Social media is a tool, and like any other it can be used for good or bad. The purpose of it should be to communicate with others. To start conversations. To share ideas. To seek the truth and find ways to improve the things we care about. It’s ok to disagree, but civility is important. Trolls and arguments may be entertaining, but they don’t change minds. Conversations are the only way to actually communicate with those who disagree with us. If every encounter devolves into name-calling, ostracizing, and tantrums, we are all wasting a lot of time, effort and attention.

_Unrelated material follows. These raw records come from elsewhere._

/-- The plan of an operation, its argument checks passed (00_scope.md R13). -/
def planOf (s : State) : Instr → List PlanStep
  | .construct _ => []
  | .initDisplay columns rows => initPlan s columns rows
  | .clear => [s.cmd 0x01, .delay .settle]
  | .home => [s.cmd 0x02, .delay .settle]
  | .setCursor col row => [s.cmd (cursorByte (cursorSum col row))]
  | .display on => [.set (.dc (dcWithDisp s.dc on)), s.cmd (dcByte (dcWithDisp s.dc on))]
  | .cursor on => [.set (.dc (dcWithCur s.dc on)), s.cmd (dcByte (dcWithCur s.dc on))]
  | .blink on => [.set (.dc (dcWithBlink s.dc on)), s.cmd (dcByte (dcWithBlink s.dc on))]
  | .scroll direction => [s.cmd (scrollByte s.cfg direction)]
  | .entryMode direction autoscroll =>
    [.set (.em (emOf direction autoscroll)), s.cmd (emByte (emOf direction autoscroll))]
  | .setBacklight level => [.set (.bl level), .tx [relatchByte s.mask level]]
  | .createGlyph slot bitmap => s.cmd (glyphByte slot) :: (batch s bitmap).2.map .tx
  | .writeByte byte => [s.data byte]
  | .writeBytes buffer => (batch s buffer).2.map .tx
  | .sendRawCommand byte => [s.cmd byte]

/-- The error of an operation's transaction `j` (60_exceptions.md R172, R173). -/
def errorOf (s : State) : Instr → Nat → OpError
  | .initDisplay _ _ => initError
  | .createGlyph _ _ => glyphTransportError s.cfg
  | .writeBytes _ => dataTransportError s.cfg
  | _ => singleTransportError

/-- The result of an operation that completes (30_encoding.md R72). -/
def resultOf : Instr → Report
  | .writeByte _ => .count 1
  | .writeBytes buffer => .count buffer.length
  | _ => .done

/-- The state in which the plan is performed: `write_bytes` and `create_glyph` have used `CNT` (10_state.md R33). -/
def startOf (s : State) : Instr → State
  | .createGlyph _ _ => s.setCnt 0
  | .writeBytes _ => s.setCnt 0
  | _ => s

/-- The outcome of an operation whose plan was performed. -/
def planOutcome (s : State) (i : Instr) : State :=
  (perform (errorOf s i) (planOf s i) (startOf s i)).1.report
    (match (perform (errorOf s i) (planOf s i) (startOf s i)).2 with
    | none => resultOf i
    | some e => .error e)

/-- In a constructed block an operation other than `construct` whose arguments pass performs its plan. -/
theorem exec_eq_planOutcome {i : Instr} {s : State} (hl : s.life = .constructed) (hi : i.isConstruct = false)
    (ha : ∀ col row, i = .setCursor col row → cursorAddress s col row = .ok (cursorSum col row)) :
    exec i s = .next (planOutcome s i) := by
  cases i with
  | construct => simp [Instr.isConstruct] at hi
  | setCursor col row =>
    simp only [exec, execSetCursor, whenConstructed_of hl, ha col row rfl]
    rw [runPlan_eq]; rfl
  | createGlyph slot bitmap =>
    simp only [exec, execCreateGlyph, whenConstructed_of hl, batch_state]
    rw [runPlan_eq]; rfl
  | writeBytes buffer =>
    simp only [exec, execWriteBytes, whenConstructed_of hl, batch_state]
    rw [runPlan_eq]; rfl
  | display | cursor | blink =>
    simp only [exec, execDisplay, execCursor, execBlink, whenConstructed_of hl, sendDc]
    rw [runPlan_eq]; rfl
  | _ => exact (whenConstructed_of hl _).trans (runPlan_eq s _ _ _)

/-- The address of a cursor position, when the arguments pass, is the exact sum (45_display_controller.md R152). -/
theorem cursorAddress_ok {s : State} {col row : Byte} {a : Nat} (h : cursorAddress s col row = .ok a) :
    a = cursorSum col row := by
  unfold cursorAddress at h
  split at h
  · cases h
  · split at h
    · cases h
    · split at h
      · cases h
      · cases h; rfl

/-- Inversion of `exec`: the four ways an operation leads to a next state. -/
theorem exec_next {i : Instr} {s t : State} (h : exec i s = .next t) :
    (∃ p, i = .construct p ∧ s.life = .unconstructed ∧ PinsAccepted p ∧ t = (s.constructed p).report .done) ∨
    (∃ p f, i = .construct p ∧ s.life = .unconstructed ∧ ¬ PinsAccepted p ∧ f ∈ pinFaults (positionOperands p) ∧
      t = s.draw.report (.error (.configuration f))) ∨
    (∃ col row which, i = .setCursor col row ∧ s.life = .constructed ∧
      cursorAddress s col row = .error which ∧ t = s.report (.error (.invalidArgument which))) ∨
    (i.isConstruct = false ∧ s.life = .constructed ∧ t = planOutcome s i) := by
  by_cases hi : i.isConstruct = false
  · have hl : s.life = .constructed := by
      cases hl : s.life with
      | constructed => rfl
      | unconstructed =>
        exfalso
        cases i with
        | construct => simp [Instr.isConstruct] at hi
        | _ => exact nomatch (whenConstructed_refuses hl _).symm.trans h
    by_cases ha : ∀ col row, i = .setCursor col row → cursorAddress s col row = .ok (cursorSum col row)
    · have := (exec_eq_planOutcome hl hi ha).symm.trans h
      injection this with this
      exact .inr (.inr (.inr ⟨hi, hl, this.symm⟩))
    · simp only [not_forall] at ha
      obtain ⟨col, row, rfl, hne⟩ := ha
      cases hc : cursorAddress s col row with
      | ok a => exact absurd (cursorAddress_ok hc ▸ hc) hne
      | error which =>
        simp only [exec, execSetCursor, whenConstructed_of hl, hc, raise, State.raised, Host.Outcome.next.injEq] at h
        exact .inr (.inr (.inl ⟨col, row, which, rfl, hl, hc, h.symm⟩))
  · cases i with
    | construct p =>
      have hl : s.life = .unconstructed := by
        cases hl : s.life with
        | unconstructed => rfl
        | constructed => simp [exec, execConstruct, hl] at h
      by_cases hp : PinsAccepted p
      · have := (execConstruct_accepted hl hp).symm.trans h
        injection this with this
        exact .inl ⟨p, rfl, hl, hp, this.symm⟩
      · obtain ⟨f, hf, he⟩ := execConstruct_rejected hl hp
        have := he.symm.trans h
        injection this with this
        exact .inr (.inl ⟨p, f, rfl, hl, hp, hf, this.symm⟩)
    | _ => simp [Instr.isConstruct] at hi
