/-- `SEQ` has moved on by the length of the plan performed (10_state.md R34). -/
def State.afterOk (s : State) (plan : List PlanStep) (more : List Reply) : State :=
  { s.afterWrites plan with
    seq := s.seq.map (· + plan.length), replies := more
    trace := s.trace ++ okItems s.cfg plan
    pins := s.pins ++ (planTxs plan).flatten }

theorem afterWrites_cfg : ∀ (plan : List PlanStep) (s : State), (s.afterWrites plan).cfg = s.cfg
  | [], _ => rfl
  | .set w :: rest, s => (afterWrites_cfg rest (s.write w)).trans (write_cfg s w)
  | .tx _ :: rest, s => afterWrites_cfg rest s
  | .delay _ :: rest, s => afterWrites_cfg rest s

theorem afterWrites_reports : ∀ (plan : List PlanStep) (s : State), (s.afterWrites plan).reports = s.reports
  | [], _ => rfl
  | .set w :: rest, s => (afterWrites_reports rest (s.write w)).trans (write_reports s w)
  | .tx _ :: rest, s => afterWrites_reports rest s
  | .delay _ :: rest, s => afterWrites_reports rest s

/-- Writes and records do not meet. -/
theorem afterWrites_with (seq : Option Nat) (replies : List Reply) (trace : List TraceItem) (pins : List Byte) :
    ∀ (plan : List PlanStep) (s : State),
      ({ s with seq := seq, replies := replies, trace := trace, pins := pins } : State).afterWrites plan =
        { s.afterWrites plan with seq := seq, replies := replies, trace := trace, pins := pins }
  | [], _ => rfl
  | .set w :: rest, s => by
    have hwrite : ({ s with seq := seq, replies := replies, trace := trace, pins := pins } : State).write w =
        { s.write w with seq := seq, replies := replies, trace := trace, pins := pins } := by cases w <;> rfl
    rw [State.afterWrites, hwrite, afterWrites_with seq replies trace pins rest]
    rfl
  | .tx _ :: rest, s => afterWrites_with seq replies trace pins rest s
  | .delay _ :: rest, s => afterWrites_with seq replies trace pins rest s

/-- A transaction whose listed reply is `ok`. -/
theorem transact_of_ok {s : State} {more : List Reply} (h : s.replies = .ok :: more) (bytes : List Byte) :
    s.transact bytes =
      { s with
        replies := more, trace := s.trace ++ [.tx s.cfg.i2cAddr bytes .ok], pins := s.pins ++ bytes } := by
  simp [State.ext_iff, h, nextAnswer_cons s h, nextReply_cons s h, replyAnswer, replyDelivers]

/-- A transaction whose listed reply is a failure after `n` bytes. -/
theorem transact_of_fail {s : State} {n : Nat} {more : List Reply} (h : s.replies = .fail n :: more)
    (bytes : List Byte) :
    s.transact bytes =
      { s with
        replies := more, trace := s.trace ++ [.tx s.cfg.i2cAddr bytes .fail], pins := s.pins ++ bytes.take n } := by
  simp [State.ext_iff, h, nextAnswer_cons s h, nextReply_cons s h, replyAnswer, replyDelivers]

/-- The state after the rest of a plan, from a state `t` whose registers are those of `s` and whose records are its
own. -/
theorem afterOk_of_records {s t : State} (plan : List PlanStep) (more : List Reply)
    (h : t = { s with seq := t.seq, replies := t.replies, trace := t.trace, pins := t.pins }) :
    t.afterOk plan more =
      { s.afterWrites plan with
        seq := t.seq.map (· + plan.length), replies := more
        trace := t.trace ++ okItems s.cfg plan
        pins := t.pins ++ (planTxs plan).flatten } := by
  have hcfg : t.cfg = s.cfg := by rw [h]
  rw [State.afterOk, hcfg, h, afterWrites_with]

theorem map_succ_map_add (o : Option Nat) (n : Nat) : (o.map (· + 1)).map (· + n) = o.map (· + (n + 1)) := by
  rw [Option.map_map]
  congr 1
  funext k
  exact Nat.add_right_comm k 1 n

section
variable (s : State) (rest : List PlanStep) (more : List Reply)

theorem afterOk_set (w : FieldWrite) : (s.write w).advance.afterOk rest more = s.afterOk (.set w :: rest) more := by
  rw [afterOk_of_records (s := s.write w) rest more rfl]
  simp [-Option.map_map, map_succ_map_add, State.afterOk, State.afterWrites, okItems, planTxs]

theorem afterOk_delay (d : DelayParam) : (s.wait d).advance.afterOk rest more = s.afterOk (.delay d :: rest) more := by
  rw [afterOk_of_records (s := s) rest more rfl]
  simp [-Option.map_map, map_succ_map_add, State.afterOk, State.afterWrites, okItems, planTxs]

theorem afterOk_tx {s : State} {replies : List Reply} (h : s.replies = .ok :: replies) (bytes : List Byte) :
    (s.transact bytes).advance.afterOk rest more = s.afterOk (.tx bytes :: rest) more := by
  rw [transact_of_ok h, afterOk_of_records (s := s) rest more rfl]
  simp [-Option.map_map, map_succ_map_add, State.afterOk, State.afterWrites, okItems, planTxs]

end

/-- After a leading part of a plan whose transactions are answered `ok` the rest is performed (00_scope.md R13). -/
theorem performFrom_append_of_ok (E : Nat → OpError) (post : List PlanStep) (more : List Reply) :
    ∀ (pre : List PlanStep) (j : Nat) (s : State), s.replies = List.replicate (planTxs pre).length .ok ++ more →
      performFrom E (pre ++ post) j s = performFrom E post (j + (planTxs pre).length) (s.afterOk pre more)
  | [], j, s, h => by
    have hstate : s.afterOk [] more = s := by
      simpa [State.ext_iff, State.afterOk, State.afterWrites, okItems, planTxs] using h.symm
    rw [hstate]
    rfl
  | .set w :: rest, j, s, h => by
    rw [← afterOk_set]
    exact performFrom_append_of_ok E post more rest j (s.write w).advance ((write_replies s w).trans h)
  | .delay d :: rest, j, s, h => by
    rw [← afterOk_delay]
    exact performFrom_append_of_ok E post more rest j (s.wait d).advance h
  | .tx bytes :: rest, j, s, h => by
    have hr : s.replies = .ok :: (List.replicate (planTxs rest).length .ok ++ more) := h
    have hok : s.nextAnswer = .ok := nextAnswer_cons s hr
    have hcount : j + (planTxs (.tx bytes :: rest)).length = j + 1 + (planTxs rest).length :=
      (Nat.add_right_comm j (planTxs rest).length 1).trans rfl
    rw [← afterOk_tx rest more hr, List.cons_append, performFrom, hok, hcount]
    exact performFrom_append_of_ok E post more rest (j + 1) _ (by simp [hr])

/-! ### The two ends of a plan -/

/-- Every transaction of the plan is answered `ok`. -/
theorem runPlan_of_ok {E : Nat → OpError} {plan : List PlanStep} {s : State} {rest : List Reply} (r : Report)
    (h : s.replies = List.replicate (planTxs plan).length .ok ++ rest) :
    runPlan E plan r s = .next
      { s.afterWrites plan with
        seq := none, replies := rest
        trace := s.trace ++ okItems s.cfg plan
        pins := s.pins ++ (planTxs plan).flatten
        reports := s.reports ++ [r] } := by
  have hperform := performFrom_append_of_ok E [] rest plan 0 (s.setSeq (some 0)) h
  rw [List.append_nil, afterOk_of_records (s := s) plan rest rfl] at hperform
  rw [runPlan_eq, perform, hperform]
  simp [performFrom, State.report, State.setSeq, afterWrites_reports]

/-- The transactions of `pre` are answered `ok`, and the one after it fails after `n` of its bytes: nothing of `post` is
performed (60_exceptions.md R178). -/
theorem runPlan_of_fail {E : Nat → OpError} {pre post : List PlanStep} {bytes : List Byte} {s : State} {n : Nat}
    {rest : List Reply} (r : Report) (h : s.replies = List.replicate (planTxs pre).length .ok ++ .fail n :: rest) :
    runPlan E (pre ++ .tx bytes :: post) r s = .next
      { s.afterWrites pre with
        seq := none, replies := rest
        trace := s.trace ++ okItems s.cfg pre ++ [.tx s.cfg.i2cAddr bytes .fail]
        pins := s.pins ++ (planTxs pre).flatten ++ bytes.take n
        reports := s.reports ++ [.error (E (planTxs pre).length)] } := by
  have hperform := performFrom_append_of_ok E (.tx bytes :: post) (.fail n :: rest) pre 0 (s.setSeq (some 0)) h
  rw [afterOk_of_records (s := s) pre _ rfl, performFrom, nextAnswer_cons (r := .fail n) (rest := rest) _ rfl,
    transact_of_fail (n := n) (more := rest) rfl] at hperform
  rw [runPlan_eq, perform, hperform]
  simp [replyAnswer, State.report, State.setSeq, afterWrites_reports, afterWrites_cfg]

/-! ### The handshake -/

/-- The plan step that is transaction `k` of `initPlan` (44_init_sequence.md R141). -/
def initPosition (k : Nat) : Nat := [5, 7, 9, 11, 12, 14, 15, 18].getD k 19

theorem functionSetByte_eq (rows : Byte) : functionSetByte rows = if 1 < rows.toNat then 0x28 else 0x20 := by
  unfold functionSetByte
  split <;> rfl

section
variable (s : State) (columns rows : Byte)

/-- The plan of `initDisplay` has the handshake's items (44_init_sequence.md R141). -/
theorem okItems_initPlan : okItems s.cfg (initPlan s columns rows) = initTrace s rows := by
  rw [initPlan, functionSetByte_eq]
  rfl

/-- It writes the geometry and the defaults, and neither `BL` nor the pin map (decision D10). -/
theorem afterWrites_initPlan : s.afterWrites (initPlan s columns rows) =
    { s with em := 0b10#2, dc := 0b100#3, cols := columns, rows := rows } := rfl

Another aspect of this post is a mea culpa, of sorts; while everything I have described above relates to witnessing the conversations of others, I am not immune to this issue. I’ve tweeted things that would have been better left untweeted (untwatten? untwote?). I intend to improve, in that regard. For my part, I intend to be more thoughtful, before I send a tweet; to consider my words, and what their result might be. I’m not afraid to offend someone, but neither do I want to cause undue harm, or be an irredeemable asshole. For my part, I will think before I tweet. I invite you to join me. May we have more meaningful conversations, and fewer clickbait flame wars, together.